◆ DATA PROVIDED
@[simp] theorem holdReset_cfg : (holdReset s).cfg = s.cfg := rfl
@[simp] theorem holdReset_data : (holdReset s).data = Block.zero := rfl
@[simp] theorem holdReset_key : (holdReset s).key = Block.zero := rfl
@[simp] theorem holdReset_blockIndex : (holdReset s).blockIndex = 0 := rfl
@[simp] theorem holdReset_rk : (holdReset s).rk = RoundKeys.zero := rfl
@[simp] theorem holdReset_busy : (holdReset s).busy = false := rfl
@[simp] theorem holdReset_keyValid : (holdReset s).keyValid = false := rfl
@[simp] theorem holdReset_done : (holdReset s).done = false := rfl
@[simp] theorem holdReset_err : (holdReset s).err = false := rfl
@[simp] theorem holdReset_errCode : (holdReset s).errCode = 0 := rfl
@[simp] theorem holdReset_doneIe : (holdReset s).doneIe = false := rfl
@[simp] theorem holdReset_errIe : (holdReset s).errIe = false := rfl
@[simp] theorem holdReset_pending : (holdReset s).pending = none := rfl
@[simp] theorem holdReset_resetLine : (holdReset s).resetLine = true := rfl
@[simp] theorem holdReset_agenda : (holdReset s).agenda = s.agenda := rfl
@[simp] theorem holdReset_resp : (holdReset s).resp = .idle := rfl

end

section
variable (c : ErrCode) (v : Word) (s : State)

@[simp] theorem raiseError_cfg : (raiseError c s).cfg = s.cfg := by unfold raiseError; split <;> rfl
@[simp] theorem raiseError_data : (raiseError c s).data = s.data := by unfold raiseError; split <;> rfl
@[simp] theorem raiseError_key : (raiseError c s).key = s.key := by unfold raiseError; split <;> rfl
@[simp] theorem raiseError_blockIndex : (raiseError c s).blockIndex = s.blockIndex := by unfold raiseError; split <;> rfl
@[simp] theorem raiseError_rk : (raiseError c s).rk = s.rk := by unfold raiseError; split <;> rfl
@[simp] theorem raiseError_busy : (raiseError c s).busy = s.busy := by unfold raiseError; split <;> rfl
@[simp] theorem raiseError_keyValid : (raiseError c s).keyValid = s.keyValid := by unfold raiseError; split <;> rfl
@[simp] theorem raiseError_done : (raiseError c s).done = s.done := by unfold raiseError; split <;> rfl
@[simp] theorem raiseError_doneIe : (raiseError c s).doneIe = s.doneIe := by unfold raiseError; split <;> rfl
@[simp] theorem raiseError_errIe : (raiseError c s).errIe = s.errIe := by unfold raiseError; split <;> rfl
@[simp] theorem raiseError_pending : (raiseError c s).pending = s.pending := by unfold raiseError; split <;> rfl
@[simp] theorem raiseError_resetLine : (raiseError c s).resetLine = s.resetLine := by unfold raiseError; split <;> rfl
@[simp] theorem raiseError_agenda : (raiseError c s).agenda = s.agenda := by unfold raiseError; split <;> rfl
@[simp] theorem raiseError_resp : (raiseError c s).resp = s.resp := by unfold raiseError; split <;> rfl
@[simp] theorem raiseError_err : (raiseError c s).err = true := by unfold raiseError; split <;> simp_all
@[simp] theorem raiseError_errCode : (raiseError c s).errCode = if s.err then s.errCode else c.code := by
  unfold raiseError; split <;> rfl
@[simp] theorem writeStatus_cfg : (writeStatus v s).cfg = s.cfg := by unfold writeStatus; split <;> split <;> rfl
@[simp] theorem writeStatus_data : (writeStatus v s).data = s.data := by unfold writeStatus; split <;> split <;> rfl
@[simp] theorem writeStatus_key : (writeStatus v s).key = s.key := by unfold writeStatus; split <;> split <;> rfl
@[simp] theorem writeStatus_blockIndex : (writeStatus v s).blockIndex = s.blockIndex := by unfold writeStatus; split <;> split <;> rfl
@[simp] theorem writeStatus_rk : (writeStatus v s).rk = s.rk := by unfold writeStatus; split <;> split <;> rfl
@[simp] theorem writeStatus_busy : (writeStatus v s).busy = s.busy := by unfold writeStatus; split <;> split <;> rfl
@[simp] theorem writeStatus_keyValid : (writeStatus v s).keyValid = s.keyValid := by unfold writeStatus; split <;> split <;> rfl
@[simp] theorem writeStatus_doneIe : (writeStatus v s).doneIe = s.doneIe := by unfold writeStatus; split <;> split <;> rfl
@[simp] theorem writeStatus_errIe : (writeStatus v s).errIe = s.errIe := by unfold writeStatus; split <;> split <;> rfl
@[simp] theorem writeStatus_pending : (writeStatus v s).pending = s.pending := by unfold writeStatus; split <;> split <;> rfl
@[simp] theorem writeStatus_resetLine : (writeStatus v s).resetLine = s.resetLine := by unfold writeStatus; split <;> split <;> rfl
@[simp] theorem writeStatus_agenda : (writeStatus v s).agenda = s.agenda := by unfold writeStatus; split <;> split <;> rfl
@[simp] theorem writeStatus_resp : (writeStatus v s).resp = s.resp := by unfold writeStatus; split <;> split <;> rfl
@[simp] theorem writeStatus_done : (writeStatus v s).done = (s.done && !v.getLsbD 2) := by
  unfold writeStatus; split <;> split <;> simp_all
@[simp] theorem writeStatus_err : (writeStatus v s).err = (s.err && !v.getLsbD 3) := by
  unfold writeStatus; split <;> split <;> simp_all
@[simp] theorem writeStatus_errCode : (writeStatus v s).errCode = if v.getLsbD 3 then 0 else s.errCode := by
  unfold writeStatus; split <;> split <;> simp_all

--

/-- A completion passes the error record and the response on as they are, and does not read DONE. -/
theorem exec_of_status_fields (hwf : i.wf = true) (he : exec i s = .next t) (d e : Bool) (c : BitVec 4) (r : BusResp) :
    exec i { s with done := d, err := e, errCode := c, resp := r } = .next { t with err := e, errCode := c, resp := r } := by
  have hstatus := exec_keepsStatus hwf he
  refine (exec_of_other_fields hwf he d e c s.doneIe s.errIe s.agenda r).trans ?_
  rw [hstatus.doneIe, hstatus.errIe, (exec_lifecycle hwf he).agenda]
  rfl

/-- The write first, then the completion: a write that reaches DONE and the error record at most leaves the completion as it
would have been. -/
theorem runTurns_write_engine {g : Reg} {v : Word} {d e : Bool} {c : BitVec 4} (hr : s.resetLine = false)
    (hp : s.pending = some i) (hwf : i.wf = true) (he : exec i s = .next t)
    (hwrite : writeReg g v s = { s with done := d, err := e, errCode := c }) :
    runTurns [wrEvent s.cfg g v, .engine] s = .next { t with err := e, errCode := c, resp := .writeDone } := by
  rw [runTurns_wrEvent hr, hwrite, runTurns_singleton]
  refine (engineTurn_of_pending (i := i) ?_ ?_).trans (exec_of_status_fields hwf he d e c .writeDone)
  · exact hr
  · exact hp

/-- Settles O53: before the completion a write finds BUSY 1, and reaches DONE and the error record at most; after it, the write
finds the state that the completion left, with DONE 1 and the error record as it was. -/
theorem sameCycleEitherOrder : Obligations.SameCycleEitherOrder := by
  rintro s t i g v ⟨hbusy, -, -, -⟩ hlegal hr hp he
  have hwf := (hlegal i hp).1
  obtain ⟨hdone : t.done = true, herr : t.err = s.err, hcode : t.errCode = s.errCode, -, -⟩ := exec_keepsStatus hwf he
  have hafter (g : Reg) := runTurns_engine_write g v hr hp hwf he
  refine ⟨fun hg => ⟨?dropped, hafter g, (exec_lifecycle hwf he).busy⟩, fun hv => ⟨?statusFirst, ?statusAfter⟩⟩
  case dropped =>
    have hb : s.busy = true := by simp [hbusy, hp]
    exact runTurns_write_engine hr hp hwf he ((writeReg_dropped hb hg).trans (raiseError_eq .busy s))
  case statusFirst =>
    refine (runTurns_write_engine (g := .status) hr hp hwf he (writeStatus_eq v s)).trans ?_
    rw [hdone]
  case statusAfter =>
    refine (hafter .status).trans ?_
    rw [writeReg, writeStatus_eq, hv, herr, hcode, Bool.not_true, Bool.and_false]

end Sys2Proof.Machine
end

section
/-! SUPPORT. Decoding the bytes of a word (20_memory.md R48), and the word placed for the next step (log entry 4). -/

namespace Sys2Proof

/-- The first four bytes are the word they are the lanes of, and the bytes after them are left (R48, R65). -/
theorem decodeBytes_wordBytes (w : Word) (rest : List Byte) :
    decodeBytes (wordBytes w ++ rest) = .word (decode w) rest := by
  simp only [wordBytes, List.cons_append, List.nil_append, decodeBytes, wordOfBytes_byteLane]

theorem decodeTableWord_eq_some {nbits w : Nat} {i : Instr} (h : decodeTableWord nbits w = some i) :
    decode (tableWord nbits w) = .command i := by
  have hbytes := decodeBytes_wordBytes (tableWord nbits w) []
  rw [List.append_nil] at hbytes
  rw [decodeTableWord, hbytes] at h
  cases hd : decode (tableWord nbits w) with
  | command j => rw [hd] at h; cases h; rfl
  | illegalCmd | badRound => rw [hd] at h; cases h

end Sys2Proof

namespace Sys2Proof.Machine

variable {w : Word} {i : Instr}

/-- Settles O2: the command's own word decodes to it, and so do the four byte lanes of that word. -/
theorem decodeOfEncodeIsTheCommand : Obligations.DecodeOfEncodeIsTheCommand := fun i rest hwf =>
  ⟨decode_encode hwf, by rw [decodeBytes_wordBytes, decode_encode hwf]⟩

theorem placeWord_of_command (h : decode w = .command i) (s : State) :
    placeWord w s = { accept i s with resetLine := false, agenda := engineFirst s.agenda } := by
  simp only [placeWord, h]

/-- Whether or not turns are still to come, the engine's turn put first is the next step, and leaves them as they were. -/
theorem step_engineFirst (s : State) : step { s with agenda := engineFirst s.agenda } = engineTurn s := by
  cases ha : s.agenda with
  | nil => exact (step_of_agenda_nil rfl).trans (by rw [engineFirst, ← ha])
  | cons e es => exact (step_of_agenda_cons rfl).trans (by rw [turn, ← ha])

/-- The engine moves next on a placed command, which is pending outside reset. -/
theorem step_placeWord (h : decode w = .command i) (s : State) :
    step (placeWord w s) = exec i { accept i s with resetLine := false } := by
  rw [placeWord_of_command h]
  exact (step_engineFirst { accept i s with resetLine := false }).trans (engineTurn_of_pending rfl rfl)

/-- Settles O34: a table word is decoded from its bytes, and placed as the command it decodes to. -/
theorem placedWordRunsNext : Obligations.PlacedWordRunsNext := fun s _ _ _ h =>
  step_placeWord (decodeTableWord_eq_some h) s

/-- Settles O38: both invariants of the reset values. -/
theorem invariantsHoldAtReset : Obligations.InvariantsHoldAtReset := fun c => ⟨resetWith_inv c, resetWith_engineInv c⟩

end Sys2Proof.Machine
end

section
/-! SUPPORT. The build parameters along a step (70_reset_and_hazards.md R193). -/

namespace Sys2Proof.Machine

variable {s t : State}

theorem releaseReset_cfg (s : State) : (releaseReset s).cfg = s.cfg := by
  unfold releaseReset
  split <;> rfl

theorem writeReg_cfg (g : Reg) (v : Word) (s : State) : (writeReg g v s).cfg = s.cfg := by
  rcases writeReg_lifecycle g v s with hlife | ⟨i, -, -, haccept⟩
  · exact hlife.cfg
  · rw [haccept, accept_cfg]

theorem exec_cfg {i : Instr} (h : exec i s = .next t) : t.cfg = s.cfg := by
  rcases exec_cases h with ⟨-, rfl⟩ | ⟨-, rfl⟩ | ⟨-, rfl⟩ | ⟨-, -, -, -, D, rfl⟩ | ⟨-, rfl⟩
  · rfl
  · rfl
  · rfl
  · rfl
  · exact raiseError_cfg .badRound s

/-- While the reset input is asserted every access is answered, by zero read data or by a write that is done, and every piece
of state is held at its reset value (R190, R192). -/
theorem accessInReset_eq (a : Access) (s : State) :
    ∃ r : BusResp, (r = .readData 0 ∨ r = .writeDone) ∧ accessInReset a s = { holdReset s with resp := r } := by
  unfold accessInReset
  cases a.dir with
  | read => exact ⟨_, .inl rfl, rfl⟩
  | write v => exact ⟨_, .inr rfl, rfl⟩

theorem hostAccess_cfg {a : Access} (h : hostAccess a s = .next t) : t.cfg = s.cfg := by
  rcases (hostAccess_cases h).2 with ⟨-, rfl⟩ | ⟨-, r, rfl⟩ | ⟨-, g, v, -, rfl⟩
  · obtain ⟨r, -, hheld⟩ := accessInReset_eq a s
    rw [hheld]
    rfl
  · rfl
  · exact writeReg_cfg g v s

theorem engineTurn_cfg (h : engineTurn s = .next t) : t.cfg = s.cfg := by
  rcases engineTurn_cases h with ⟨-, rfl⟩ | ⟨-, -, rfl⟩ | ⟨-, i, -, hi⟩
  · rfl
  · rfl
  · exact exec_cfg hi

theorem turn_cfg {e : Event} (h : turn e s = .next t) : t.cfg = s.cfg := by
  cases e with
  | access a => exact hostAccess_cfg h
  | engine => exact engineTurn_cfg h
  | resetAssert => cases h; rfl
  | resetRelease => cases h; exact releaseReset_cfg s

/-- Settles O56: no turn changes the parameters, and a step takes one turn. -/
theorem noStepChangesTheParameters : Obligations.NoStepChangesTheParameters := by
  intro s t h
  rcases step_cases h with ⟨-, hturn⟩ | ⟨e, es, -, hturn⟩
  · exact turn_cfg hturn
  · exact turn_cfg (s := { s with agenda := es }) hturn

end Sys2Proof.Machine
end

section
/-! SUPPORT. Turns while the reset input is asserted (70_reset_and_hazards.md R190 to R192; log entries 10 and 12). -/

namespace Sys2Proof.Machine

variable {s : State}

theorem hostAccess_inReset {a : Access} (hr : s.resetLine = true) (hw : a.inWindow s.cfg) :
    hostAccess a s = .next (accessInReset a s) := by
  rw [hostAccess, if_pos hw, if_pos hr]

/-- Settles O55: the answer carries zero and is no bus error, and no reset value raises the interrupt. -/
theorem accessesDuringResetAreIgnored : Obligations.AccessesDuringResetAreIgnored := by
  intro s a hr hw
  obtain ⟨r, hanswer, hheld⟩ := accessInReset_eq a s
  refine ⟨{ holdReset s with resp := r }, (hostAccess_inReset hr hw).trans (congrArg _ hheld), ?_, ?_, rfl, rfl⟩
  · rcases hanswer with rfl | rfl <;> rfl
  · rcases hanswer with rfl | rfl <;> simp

---

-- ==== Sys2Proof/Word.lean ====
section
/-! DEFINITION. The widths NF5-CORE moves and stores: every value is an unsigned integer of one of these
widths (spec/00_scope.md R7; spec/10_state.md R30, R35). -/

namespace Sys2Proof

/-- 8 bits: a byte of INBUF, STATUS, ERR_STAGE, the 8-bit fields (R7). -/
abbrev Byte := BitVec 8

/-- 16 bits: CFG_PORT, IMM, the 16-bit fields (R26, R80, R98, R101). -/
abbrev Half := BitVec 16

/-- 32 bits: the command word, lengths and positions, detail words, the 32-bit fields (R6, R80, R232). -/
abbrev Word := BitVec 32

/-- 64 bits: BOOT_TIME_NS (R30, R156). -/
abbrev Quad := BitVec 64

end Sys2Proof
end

◆ WORK INSTRUCTION
Everything from the line containing "true := rfl" through the line containing "s.cfg := by unfold raiseError; split <;> rfl" in the material above should be retyped exactly, both ends included, and nothing more.

◆ WRITTEN ANSWER
@[simp] theorem holdReset_resetLine : (holdReset s).resetLine = true := rfl
@[simp] theorem holdReset_agenda : (holdReset s).agenda = s.agenda := rfl
@[simp] theorem holdReset_resp : (holdReset s).resp = .idle := rfl

end

section
variable (c : ErrCode) (v : Word) (s : State)

@[simp] theorem raiseError_cfg : (raiseError c s).cfg = s.cfg := by unfold raiseError; split <;> rfl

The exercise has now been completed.